> [Task description]: Reproduce the entries shown below only from the line with "-- ==== Sys2Proof/Machine/Modulator.lean" down to the line with "start := markTime c i", keeping both end lines and copying each one exactly.

> [Material for this exercise]:
>>>>

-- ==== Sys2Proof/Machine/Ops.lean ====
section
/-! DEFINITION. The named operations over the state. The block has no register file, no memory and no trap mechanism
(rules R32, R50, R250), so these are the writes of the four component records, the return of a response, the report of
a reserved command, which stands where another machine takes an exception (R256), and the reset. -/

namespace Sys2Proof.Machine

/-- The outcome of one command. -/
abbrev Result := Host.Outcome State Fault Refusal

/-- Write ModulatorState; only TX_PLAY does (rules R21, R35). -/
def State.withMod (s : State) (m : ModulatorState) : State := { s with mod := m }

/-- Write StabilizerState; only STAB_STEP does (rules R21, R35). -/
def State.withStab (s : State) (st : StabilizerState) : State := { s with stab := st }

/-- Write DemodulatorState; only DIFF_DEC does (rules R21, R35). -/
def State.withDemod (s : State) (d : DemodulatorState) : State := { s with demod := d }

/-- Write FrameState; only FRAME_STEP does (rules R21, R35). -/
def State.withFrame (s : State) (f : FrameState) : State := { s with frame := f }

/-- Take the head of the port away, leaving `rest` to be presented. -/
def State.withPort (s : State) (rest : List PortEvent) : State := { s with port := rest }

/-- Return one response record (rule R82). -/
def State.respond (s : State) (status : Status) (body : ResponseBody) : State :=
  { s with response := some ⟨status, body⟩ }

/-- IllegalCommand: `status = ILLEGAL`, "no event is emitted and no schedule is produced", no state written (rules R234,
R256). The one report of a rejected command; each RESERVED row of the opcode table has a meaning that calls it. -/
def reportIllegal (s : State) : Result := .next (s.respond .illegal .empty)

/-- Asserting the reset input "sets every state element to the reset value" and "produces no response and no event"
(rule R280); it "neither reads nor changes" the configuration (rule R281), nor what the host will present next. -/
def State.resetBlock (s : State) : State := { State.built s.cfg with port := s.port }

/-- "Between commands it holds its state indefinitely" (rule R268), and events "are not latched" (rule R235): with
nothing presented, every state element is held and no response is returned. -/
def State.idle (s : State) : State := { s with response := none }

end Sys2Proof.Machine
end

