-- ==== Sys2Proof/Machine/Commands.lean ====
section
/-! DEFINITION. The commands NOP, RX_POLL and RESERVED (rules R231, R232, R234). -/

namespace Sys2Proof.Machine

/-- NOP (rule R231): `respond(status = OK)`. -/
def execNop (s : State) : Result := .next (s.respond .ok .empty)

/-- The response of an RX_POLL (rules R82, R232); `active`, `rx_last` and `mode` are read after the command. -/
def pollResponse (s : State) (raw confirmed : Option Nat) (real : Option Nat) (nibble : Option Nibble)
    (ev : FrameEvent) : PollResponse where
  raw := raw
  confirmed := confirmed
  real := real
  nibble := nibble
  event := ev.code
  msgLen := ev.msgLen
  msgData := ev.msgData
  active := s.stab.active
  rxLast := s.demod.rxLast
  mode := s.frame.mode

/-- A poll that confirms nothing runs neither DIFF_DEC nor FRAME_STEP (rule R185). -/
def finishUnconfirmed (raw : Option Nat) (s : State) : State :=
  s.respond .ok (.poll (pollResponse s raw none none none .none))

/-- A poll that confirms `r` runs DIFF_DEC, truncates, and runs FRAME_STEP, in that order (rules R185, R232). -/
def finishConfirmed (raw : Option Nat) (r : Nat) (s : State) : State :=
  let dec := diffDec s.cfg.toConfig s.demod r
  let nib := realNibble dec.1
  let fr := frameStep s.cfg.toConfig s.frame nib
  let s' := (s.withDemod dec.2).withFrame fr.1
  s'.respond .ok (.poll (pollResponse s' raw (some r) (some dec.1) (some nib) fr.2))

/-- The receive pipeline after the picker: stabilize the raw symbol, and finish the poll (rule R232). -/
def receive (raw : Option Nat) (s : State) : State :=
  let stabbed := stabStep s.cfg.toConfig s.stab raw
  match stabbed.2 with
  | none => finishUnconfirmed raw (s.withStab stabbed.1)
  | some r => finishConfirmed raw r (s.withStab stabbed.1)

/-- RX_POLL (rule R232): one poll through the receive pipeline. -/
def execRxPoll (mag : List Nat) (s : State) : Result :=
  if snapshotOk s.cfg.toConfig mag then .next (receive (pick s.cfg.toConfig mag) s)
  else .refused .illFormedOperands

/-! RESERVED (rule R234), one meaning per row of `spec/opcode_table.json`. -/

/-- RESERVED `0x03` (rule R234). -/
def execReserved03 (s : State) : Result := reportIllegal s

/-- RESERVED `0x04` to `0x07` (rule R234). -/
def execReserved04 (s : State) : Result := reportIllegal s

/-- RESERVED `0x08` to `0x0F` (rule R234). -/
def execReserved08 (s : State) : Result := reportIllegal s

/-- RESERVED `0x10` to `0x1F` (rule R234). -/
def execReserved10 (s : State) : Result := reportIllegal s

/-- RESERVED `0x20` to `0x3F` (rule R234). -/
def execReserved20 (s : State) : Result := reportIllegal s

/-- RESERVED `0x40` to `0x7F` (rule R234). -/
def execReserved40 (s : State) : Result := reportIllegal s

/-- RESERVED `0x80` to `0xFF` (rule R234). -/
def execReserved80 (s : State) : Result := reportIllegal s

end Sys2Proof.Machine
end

<<<<
>>>>

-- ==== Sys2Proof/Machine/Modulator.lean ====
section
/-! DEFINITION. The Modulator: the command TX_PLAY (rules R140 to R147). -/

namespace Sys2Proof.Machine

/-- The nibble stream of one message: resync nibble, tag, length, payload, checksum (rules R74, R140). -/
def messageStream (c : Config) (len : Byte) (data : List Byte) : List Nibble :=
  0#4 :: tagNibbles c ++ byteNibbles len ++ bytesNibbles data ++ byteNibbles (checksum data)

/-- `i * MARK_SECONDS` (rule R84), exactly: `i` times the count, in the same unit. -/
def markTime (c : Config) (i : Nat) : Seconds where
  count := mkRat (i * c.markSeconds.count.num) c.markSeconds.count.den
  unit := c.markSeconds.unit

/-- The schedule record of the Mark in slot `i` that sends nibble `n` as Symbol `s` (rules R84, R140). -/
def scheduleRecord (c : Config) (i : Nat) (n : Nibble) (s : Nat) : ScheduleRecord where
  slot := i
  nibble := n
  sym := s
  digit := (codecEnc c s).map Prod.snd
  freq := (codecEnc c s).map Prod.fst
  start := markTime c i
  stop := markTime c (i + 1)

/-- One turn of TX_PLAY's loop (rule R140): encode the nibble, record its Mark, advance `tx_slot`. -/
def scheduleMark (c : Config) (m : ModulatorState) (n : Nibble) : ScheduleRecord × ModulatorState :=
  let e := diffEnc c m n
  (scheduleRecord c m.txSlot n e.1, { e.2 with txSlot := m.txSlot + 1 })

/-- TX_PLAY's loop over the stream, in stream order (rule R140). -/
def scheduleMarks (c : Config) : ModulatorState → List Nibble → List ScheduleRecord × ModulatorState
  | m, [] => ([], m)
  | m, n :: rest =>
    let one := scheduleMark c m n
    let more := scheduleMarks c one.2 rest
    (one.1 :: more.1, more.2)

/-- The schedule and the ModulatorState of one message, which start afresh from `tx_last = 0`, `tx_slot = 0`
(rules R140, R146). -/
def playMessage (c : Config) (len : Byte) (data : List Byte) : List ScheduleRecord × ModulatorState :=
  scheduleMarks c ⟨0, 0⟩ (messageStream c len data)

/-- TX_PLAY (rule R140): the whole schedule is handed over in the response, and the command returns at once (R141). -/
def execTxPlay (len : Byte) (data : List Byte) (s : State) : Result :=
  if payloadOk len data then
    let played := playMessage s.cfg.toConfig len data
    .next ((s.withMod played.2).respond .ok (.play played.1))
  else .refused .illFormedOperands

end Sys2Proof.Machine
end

<<<<
>>>>

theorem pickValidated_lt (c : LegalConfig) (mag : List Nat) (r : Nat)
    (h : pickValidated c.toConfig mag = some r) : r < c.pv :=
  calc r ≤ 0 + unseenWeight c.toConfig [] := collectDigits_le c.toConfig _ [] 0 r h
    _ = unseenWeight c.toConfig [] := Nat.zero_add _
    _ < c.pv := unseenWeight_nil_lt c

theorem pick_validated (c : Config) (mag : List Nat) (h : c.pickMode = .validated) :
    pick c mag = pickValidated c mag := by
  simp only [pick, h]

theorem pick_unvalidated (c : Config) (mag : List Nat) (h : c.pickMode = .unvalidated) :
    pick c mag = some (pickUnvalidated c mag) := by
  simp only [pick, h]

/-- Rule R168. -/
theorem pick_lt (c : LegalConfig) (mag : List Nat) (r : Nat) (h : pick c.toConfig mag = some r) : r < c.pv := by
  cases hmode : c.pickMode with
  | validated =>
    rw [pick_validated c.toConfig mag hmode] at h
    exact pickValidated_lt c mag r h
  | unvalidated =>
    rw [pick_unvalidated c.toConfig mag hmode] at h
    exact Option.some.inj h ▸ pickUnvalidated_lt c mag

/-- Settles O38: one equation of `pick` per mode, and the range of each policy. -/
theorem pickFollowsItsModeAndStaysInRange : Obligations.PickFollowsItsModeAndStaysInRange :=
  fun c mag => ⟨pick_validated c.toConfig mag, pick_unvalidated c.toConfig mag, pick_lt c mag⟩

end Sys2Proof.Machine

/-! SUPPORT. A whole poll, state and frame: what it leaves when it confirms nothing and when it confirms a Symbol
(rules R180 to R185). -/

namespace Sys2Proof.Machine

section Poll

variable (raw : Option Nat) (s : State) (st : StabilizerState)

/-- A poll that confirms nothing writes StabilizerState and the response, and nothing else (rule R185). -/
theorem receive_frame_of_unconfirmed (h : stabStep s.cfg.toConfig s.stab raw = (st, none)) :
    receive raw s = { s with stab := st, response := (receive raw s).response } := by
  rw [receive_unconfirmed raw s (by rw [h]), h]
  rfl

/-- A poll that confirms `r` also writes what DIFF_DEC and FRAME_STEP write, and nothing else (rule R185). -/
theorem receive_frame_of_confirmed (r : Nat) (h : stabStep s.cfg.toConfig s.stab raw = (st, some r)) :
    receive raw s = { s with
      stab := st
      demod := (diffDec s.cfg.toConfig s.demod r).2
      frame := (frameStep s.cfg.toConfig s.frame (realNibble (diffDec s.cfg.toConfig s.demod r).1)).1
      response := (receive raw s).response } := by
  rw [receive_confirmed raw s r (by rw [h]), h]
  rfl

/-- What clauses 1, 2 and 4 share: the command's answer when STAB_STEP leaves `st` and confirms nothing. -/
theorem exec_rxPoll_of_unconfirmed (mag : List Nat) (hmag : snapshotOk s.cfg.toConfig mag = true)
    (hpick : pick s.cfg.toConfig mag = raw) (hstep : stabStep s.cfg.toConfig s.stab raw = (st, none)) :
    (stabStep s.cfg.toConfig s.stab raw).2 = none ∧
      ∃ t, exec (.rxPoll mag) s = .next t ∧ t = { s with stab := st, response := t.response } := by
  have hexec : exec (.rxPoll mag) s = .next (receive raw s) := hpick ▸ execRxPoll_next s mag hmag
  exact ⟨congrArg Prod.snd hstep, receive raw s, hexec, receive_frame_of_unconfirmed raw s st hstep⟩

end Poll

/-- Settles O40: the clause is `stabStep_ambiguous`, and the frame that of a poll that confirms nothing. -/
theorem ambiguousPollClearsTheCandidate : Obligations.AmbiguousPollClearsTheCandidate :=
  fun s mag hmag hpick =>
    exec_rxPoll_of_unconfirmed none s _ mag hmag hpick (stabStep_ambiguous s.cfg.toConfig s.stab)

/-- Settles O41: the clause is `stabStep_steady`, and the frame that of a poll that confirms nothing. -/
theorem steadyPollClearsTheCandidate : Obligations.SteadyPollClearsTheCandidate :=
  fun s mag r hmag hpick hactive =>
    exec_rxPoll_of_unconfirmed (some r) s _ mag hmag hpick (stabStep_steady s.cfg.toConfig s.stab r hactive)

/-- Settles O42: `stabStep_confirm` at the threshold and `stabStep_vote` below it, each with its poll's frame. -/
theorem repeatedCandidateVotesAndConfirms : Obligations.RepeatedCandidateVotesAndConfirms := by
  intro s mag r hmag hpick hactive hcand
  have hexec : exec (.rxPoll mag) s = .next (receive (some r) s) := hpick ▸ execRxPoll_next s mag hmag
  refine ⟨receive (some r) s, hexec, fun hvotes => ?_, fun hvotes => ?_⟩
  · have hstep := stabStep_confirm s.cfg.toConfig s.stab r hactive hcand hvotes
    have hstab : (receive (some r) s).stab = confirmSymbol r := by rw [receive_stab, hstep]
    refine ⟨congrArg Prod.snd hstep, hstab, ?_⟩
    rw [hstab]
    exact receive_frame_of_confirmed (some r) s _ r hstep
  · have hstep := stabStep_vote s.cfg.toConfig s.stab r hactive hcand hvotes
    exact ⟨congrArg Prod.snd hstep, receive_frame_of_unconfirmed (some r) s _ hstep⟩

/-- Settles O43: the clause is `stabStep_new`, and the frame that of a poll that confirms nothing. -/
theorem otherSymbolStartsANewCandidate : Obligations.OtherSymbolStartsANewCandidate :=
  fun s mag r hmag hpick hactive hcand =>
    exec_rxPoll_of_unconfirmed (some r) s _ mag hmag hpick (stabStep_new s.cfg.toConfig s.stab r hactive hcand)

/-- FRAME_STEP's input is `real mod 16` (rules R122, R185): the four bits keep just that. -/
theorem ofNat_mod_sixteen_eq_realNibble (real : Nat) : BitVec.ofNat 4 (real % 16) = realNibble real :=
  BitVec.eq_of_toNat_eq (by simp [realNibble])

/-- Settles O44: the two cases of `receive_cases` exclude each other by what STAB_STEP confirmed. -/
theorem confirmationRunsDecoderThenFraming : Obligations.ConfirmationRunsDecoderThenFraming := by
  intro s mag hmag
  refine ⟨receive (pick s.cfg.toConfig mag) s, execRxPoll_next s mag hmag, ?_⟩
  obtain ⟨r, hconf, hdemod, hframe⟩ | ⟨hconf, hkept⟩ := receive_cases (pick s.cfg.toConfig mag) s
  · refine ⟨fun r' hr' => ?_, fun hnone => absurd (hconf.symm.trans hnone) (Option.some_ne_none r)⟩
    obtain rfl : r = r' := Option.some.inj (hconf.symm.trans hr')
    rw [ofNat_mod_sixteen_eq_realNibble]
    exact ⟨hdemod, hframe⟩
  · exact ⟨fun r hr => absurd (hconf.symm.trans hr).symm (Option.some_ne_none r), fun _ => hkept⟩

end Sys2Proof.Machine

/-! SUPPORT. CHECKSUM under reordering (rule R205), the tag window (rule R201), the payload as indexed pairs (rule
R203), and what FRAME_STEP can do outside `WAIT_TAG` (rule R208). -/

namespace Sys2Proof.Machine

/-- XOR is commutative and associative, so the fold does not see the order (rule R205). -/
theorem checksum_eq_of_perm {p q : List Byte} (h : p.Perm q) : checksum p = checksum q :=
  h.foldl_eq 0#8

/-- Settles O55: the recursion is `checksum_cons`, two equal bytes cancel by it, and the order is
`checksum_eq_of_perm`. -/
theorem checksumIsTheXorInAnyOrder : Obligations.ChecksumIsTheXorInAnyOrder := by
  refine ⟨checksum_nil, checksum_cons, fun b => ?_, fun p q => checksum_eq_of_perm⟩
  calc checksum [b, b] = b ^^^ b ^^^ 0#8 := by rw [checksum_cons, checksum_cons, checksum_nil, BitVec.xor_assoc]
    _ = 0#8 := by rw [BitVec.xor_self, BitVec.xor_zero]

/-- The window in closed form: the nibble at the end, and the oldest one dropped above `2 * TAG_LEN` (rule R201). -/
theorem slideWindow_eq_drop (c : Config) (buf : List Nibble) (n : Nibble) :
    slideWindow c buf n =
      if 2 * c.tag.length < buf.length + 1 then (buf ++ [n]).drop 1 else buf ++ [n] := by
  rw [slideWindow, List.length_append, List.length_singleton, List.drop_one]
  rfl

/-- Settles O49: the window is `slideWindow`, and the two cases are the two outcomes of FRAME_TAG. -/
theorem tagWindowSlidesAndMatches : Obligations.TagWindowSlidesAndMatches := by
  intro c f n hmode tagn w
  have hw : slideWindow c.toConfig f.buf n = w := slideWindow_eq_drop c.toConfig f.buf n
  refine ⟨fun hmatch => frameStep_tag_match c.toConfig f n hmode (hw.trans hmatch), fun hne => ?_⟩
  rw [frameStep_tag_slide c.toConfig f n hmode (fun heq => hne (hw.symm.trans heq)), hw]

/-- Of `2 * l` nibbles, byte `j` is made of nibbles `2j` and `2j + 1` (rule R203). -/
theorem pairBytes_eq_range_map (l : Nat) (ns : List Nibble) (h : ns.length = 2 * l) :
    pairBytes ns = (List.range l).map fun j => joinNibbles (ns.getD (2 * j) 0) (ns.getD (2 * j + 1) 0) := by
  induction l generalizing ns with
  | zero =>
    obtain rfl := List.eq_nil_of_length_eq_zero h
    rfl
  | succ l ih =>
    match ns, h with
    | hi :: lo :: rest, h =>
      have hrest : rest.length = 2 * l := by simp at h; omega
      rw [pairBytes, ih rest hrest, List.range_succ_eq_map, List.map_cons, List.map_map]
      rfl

<<<<

> [Result]:
-- ==== Sys2Proof/Machine/Modulator.lean ====
section
/-! DEFINITION. The Modulator: the command TX_PLAY (rules R140 to R147). -/

namespace Sys2Proof.Machine

/-- The nibble stream of one message: resync nibble, tag, length, payload, checksum (rules R74, R140). -/
def messageStream (c : Config) (len : Byte) (data : List Byte) : List Nibble :=
  0#4 :: tagNibbles c ++ byteNibbles len ++ bytesNibbles data ++ byteNibbles (checksum data)

/-- `i * MARK_SECONDS` (rule R84), exactly: `i` times the count, in the same unit. -/
def markTime (c : Config) (i : Nat) : Seconds where
  count := mkRat (i * c.markSeconds.count.num) c.markSeconds.count.den
  unit := c.markSeconds.unit

/-- The schedule record of the Mark in slot `i` that sends nibble `n` as Symbol `s` (rules R84, R140). -/
def scheduleRecord (c : Config) (i : Nat) (n : Nibble) (s : Nat) : ScheduleRecord where
  slot := i
  nibble := n
  sym := s
  digit := (codecEnc c s).map Prod.snd
  freq := (codecEnc c s).map Prod.fst
  start := markTime c i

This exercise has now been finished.